### Exercise
Retype, word for word, every line of the records below starting at the one that contains "theorem exec_withStatus (i" and ending at the one that contains "rw [State.payByte, State.payByte, hpay, hresets]"; include both of those lines and nothing more.

<<<<

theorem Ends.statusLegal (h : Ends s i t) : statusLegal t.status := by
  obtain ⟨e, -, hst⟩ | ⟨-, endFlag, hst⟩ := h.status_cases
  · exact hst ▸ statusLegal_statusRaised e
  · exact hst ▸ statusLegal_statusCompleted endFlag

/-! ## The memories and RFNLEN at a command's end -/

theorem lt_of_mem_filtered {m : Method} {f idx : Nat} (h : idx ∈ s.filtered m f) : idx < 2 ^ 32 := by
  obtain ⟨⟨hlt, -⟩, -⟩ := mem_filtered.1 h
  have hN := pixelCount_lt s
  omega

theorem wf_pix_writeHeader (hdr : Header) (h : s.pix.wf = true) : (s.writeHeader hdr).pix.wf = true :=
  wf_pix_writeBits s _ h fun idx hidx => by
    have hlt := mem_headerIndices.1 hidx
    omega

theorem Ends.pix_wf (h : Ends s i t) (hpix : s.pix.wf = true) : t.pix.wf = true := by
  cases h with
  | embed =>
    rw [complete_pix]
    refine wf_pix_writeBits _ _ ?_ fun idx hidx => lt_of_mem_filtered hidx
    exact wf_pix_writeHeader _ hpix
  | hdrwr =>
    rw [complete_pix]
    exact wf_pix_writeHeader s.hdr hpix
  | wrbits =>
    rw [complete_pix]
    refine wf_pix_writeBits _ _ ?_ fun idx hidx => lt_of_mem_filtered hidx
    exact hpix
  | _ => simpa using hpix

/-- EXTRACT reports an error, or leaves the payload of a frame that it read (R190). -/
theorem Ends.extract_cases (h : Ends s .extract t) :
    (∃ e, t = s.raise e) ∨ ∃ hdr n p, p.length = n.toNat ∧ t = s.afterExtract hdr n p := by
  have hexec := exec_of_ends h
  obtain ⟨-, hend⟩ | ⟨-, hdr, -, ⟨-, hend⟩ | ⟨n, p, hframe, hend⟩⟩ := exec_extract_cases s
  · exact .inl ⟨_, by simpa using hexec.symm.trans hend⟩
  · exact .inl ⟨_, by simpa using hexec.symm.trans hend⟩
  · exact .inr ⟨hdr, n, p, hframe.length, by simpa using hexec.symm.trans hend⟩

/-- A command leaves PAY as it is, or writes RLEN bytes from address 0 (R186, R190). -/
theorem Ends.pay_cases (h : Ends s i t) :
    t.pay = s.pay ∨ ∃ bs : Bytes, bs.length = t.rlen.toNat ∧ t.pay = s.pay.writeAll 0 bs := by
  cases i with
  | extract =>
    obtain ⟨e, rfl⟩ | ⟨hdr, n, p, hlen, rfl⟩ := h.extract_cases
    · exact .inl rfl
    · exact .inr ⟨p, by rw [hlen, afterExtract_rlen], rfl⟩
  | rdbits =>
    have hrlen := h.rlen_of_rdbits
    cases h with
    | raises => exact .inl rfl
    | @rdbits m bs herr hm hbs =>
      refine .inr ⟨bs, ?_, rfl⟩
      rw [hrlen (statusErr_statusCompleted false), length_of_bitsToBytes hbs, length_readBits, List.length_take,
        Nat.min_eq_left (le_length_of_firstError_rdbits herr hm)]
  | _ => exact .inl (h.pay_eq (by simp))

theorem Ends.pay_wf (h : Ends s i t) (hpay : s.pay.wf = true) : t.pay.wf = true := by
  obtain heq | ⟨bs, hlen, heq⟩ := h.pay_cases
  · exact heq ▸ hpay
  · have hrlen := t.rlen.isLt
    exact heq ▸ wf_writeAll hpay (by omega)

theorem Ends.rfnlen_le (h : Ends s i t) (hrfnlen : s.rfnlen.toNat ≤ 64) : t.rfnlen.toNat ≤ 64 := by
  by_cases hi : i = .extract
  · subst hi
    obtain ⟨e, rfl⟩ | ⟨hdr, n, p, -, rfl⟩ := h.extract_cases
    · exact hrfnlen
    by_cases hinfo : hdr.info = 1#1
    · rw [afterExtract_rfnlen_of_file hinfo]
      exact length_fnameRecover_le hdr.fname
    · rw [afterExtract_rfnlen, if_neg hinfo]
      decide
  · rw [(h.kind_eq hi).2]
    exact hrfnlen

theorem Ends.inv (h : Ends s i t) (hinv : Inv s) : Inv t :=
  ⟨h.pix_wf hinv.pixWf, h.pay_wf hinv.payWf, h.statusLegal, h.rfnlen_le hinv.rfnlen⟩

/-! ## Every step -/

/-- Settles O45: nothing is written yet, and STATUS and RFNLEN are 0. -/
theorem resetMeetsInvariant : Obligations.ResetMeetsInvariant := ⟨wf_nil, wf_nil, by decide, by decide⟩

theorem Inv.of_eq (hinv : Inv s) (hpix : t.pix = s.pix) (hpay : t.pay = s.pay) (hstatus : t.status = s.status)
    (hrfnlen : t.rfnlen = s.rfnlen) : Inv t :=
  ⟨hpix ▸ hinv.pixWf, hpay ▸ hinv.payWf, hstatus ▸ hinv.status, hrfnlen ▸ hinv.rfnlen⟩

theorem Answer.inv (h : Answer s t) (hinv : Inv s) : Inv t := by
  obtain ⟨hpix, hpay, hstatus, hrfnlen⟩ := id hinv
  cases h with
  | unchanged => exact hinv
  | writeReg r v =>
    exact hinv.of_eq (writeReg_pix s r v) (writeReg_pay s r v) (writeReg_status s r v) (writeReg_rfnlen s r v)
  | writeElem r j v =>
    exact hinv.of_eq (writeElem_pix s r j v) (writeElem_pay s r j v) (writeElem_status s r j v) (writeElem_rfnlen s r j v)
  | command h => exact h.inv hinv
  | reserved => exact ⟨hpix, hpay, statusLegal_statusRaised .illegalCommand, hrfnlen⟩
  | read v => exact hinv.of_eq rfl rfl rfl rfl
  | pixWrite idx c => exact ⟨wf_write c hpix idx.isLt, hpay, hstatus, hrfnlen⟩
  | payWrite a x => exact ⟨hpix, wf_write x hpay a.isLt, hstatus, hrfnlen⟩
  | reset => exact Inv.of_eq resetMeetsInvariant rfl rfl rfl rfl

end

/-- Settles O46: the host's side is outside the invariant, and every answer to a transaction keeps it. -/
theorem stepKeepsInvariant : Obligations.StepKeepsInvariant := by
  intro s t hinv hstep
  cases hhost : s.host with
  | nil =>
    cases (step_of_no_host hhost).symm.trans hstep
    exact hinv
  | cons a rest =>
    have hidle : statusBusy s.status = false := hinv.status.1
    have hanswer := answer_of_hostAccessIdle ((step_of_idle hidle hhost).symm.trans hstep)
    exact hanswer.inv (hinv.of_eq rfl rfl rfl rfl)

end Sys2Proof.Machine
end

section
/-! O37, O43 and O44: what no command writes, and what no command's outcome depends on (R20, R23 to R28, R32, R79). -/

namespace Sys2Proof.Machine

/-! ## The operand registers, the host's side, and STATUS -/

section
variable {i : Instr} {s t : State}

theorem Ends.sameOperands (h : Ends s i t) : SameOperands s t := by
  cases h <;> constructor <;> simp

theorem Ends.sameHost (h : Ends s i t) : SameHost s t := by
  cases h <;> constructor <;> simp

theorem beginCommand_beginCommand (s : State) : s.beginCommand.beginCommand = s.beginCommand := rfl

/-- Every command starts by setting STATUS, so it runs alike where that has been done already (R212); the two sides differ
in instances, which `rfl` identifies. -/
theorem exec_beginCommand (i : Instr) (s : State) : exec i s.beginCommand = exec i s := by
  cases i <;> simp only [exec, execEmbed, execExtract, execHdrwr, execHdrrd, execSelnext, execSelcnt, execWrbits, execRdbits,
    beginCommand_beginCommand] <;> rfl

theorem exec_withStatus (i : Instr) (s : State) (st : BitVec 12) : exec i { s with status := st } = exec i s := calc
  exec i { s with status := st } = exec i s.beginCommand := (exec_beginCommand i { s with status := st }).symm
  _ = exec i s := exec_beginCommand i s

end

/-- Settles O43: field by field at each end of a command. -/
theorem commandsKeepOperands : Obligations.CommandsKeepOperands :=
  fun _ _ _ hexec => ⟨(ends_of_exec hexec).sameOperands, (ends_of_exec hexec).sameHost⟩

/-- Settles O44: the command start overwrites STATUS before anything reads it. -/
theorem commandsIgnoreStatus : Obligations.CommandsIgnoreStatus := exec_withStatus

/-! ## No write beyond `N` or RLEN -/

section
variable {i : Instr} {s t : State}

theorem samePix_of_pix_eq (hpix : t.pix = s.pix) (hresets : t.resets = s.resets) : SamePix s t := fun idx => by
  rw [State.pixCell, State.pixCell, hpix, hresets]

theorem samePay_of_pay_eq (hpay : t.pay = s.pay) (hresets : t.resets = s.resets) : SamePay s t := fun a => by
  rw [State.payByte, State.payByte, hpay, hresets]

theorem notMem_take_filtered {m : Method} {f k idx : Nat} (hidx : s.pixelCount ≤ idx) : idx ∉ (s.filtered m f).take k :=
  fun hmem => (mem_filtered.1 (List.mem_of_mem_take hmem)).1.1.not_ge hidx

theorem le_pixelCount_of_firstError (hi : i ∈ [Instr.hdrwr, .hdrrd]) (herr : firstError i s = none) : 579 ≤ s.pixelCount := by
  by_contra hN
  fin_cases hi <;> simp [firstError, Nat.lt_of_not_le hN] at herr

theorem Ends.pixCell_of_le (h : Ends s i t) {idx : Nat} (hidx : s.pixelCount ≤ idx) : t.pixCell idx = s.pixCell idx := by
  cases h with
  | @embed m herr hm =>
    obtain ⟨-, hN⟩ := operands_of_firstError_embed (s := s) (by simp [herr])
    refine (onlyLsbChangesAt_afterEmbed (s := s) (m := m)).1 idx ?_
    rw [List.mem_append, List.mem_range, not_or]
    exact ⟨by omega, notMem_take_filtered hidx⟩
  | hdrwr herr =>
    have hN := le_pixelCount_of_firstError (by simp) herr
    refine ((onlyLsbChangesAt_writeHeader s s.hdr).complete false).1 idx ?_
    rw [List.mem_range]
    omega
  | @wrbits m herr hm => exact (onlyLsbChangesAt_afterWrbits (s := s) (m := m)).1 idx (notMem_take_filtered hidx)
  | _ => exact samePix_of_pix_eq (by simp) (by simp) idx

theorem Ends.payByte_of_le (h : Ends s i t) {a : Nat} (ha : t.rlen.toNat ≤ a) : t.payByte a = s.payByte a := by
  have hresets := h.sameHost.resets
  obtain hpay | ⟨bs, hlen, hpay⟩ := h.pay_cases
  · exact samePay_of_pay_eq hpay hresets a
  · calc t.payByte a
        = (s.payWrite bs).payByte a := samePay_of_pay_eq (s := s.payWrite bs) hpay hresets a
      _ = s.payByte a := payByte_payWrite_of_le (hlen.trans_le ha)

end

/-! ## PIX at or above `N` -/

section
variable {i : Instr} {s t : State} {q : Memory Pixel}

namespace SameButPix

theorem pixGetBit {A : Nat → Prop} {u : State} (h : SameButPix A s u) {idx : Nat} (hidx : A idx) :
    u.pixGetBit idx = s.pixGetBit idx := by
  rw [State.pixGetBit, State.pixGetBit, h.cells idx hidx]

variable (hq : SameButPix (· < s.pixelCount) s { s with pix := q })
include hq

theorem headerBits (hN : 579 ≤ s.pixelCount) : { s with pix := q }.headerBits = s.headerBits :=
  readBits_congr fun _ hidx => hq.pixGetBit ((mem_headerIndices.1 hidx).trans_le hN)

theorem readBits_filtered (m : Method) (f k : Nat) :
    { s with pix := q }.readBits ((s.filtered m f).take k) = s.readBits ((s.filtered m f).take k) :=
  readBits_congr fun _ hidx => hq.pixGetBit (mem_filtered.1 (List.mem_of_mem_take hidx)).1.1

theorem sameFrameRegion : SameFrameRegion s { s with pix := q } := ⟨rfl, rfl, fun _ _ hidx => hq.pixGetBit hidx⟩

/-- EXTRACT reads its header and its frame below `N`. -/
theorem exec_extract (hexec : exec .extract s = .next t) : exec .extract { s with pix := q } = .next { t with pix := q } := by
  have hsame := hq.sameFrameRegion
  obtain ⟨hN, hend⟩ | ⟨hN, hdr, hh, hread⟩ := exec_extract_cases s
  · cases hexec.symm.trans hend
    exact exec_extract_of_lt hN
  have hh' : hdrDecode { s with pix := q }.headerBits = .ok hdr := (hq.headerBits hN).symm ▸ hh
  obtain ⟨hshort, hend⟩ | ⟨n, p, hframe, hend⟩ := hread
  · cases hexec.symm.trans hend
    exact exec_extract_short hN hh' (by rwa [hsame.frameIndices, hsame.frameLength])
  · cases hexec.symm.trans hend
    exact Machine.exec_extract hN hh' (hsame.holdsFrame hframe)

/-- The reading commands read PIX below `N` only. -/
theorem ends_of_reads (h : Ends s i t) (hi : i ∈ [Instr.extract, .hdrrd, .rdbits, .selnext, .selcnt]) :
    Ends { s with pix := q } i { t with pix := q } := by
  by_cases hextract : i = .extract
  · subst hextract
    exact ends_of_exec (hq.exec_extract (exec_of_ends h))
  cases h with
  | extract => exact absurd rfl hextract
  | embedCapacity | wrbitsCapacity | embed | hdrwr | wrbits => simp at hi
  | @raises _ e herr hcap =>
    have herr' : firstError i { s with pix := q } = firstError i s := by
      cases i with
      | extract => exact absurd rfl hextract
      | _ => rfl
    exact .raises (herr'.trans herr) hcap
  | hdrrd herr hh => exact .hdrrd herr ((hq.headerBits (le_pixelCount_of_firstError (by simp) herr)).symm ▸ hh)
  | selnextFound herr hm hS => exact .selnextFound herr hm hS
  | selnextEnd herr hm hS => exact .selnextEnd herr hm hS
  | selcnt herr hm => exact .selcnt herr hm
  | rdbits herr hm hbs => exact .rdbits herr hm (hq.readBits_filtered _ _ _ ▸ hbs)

>>>>

### Task output
theorem exec_withStatus (i : Instr) (s : State) (st : BitVec 12) : exec i { s with status := st } = exec i s := calc
  exec i { s with status := st } = exec i s.beginCommand := (exec_beginCommand i { s with status := st }).symm
  _ = exec i s := exec_beginCommand i s

end

/-- Settles O43: field by field at each end of a command. -/
theorem commandsKeepOperands : Obligations.CommandsKeepOperands :=
  fun _ _ _ hexec => ⟨(ends_of_exec hexec).sameOperands, (ends_of_exec hexec).sameHost⟩

/-- Settles O44: the command start overwrites STATUS before anything reads it. -/
theorem commandsIgnoreStatus : Obligations.CommandsIgnoreStatus := exec_withStatus

/-! ## No write beyond `N` or RLEN -/

section
variable {i : Instr} {s t : State}

theorem samePix_of_pix_eq (hpix : t.pix = s.pix) (hresets : t.resets = s.resets) : SamePix s t := fun idx => by
  rw [State.pixCell, State.pixCell, hpix, hresets]

theorem samePay_of_pay_eq (hpay : t.pay = s.pay) (hresets : t.resets = s.resets) : SamePay s t := fun a => by
  rw [State.payByte, State.payByte, hpay, hresets]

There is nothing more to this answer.